Saved data entries:
↓↓↓

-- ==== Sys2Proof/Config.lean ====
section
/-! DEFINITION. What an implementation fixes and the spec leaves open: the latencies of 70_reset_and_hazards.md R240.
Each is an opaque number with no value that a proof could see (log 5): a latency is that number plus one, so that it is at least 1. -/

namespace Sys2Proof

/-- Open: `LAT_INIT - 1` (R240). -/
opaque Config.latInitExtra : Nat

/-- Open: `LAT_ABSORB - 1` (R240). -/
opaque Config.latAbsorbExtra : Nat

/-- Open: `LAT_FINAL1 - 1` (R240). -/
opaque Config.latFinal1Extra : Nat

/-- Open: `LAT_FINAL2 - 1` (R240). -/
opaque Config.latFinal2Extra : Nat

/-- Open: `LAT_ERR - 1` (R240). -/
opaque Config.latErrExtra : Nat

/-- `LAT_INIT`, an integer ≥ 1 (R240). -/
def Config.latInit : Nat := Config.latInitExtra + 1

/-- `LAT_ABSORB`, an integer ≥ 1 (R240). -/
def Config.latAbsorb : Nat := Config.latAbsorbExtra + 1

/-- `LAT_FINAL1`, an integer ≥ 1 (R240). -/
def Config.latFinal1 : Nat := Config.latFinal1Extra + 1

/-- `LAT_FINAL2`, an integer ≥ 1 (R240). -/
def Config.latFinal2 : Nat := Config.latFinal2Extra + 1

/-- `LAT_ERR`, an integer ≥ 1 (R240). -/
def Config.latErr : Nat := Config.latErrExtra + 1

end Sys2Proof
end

↑↑↑
↓↓↓

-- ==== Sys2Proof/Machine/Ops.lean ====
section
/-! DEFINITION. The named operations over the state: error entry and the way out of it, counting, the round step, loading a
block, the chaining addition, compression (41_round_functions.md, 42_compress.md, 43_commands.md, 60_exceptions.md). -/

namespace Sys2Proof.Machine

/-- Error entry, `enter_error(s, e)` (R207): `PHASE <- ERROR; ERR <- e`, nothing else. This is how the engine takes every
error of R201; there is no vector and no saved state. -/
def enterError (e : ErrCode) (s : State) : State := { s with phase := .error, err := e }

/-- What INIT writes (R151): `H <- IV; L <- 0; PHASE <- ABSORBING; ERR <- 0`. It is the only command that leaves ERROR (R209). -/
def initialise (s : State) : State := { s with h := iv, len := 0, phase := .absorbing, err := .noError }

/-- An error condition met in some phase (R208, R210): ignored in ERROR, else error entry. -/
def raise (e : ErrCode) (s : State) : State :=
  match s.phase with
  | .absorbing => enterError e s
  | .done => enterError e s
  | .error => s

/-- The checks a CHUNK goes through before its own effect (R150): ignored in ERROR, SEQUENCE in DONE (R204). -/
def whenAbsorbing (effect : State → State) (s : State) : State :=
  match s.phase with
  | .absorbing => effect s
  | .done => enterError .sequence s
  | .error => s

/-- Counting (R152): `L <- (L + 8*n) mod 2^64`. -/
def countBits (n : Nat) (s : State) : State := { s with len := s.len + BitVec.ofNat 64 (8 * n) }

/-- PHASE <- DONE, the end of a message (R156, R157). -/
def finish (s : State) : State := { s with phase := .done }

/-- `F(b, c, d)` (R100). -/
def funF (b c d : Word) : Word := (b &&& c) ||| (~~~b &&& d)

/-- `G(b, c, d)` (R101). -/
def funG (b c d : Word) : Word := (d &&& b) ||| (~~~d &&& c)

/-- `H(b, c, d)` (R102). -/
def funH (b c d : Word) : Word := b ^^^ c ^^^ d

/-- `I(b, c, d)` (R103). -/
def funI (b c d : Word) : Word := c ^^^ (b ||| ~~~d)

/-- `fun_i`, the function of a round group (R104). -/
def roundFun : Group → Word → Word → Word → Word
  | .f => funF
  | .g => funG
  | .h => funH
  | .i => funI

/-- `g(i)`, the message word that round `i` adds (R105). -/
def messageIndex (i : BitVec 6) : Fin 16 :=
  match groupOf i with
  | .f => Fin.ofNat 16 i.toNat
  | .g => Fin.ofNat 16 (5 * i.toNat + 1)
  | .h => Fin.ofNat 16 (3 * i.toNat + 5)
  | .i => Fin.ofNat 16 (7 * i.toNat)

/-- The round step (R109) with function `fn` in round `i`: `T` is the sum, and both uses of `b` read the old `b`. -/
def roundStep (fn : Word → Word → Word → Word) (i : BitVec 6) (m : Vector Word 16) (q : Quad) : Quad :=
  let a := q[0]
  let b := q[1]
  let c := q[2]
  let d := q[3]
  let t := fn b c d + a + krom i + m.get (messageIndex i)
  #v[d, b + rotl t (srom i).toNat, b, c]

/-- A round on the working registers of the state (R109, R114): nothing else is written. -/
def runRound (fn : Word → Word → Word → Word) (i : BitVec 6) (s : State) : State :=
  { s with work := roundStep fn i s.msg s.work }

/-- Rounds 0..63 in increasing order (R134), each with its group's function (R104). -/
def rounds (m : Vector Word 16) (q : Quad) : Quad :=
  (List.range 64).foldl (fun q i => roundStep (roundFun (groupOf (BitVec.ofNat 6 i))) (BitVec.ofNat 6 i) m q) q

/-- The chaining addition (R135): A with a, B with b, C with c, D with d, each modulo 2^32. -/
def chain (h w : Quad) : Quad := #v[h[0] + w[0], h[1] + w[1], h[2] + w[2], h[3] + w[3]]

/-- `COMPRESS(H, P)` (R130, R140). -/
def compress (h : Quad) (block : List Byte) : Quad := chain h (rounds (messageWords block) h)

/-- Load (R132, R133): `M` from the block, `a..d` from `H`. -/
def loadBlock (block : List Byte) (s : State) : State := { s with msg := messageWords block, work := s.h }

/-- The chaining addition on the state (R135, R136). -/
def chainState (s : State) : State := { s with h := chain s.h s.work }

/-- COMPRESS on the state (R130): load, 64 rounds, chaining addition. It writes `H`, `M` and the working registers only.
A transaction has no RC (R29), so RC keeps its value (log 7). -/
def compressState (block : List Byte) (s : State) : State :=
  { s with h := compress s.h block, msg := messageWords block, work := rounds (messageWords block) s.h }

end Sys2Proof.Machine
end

↑↑↑

Instructions for the task
All lines in the entries above that include "List" should be found and copied.

Result below
  (List.range 64).foldl (fun q i => roundStep (roundFun (groupOf (BitVec.ofNat 6 i))) (BitVec.ofNat 6 i) m q) q
def compress (h : Quad) (block : List Byte) : Quad := chain h (rounds (messageWords block) h)
def loadBlock (block : List Byte) (s : State) : State := { s with msg := messageWords block, work := s.h }
def compressState (block : List Byte) (s : State) : State :=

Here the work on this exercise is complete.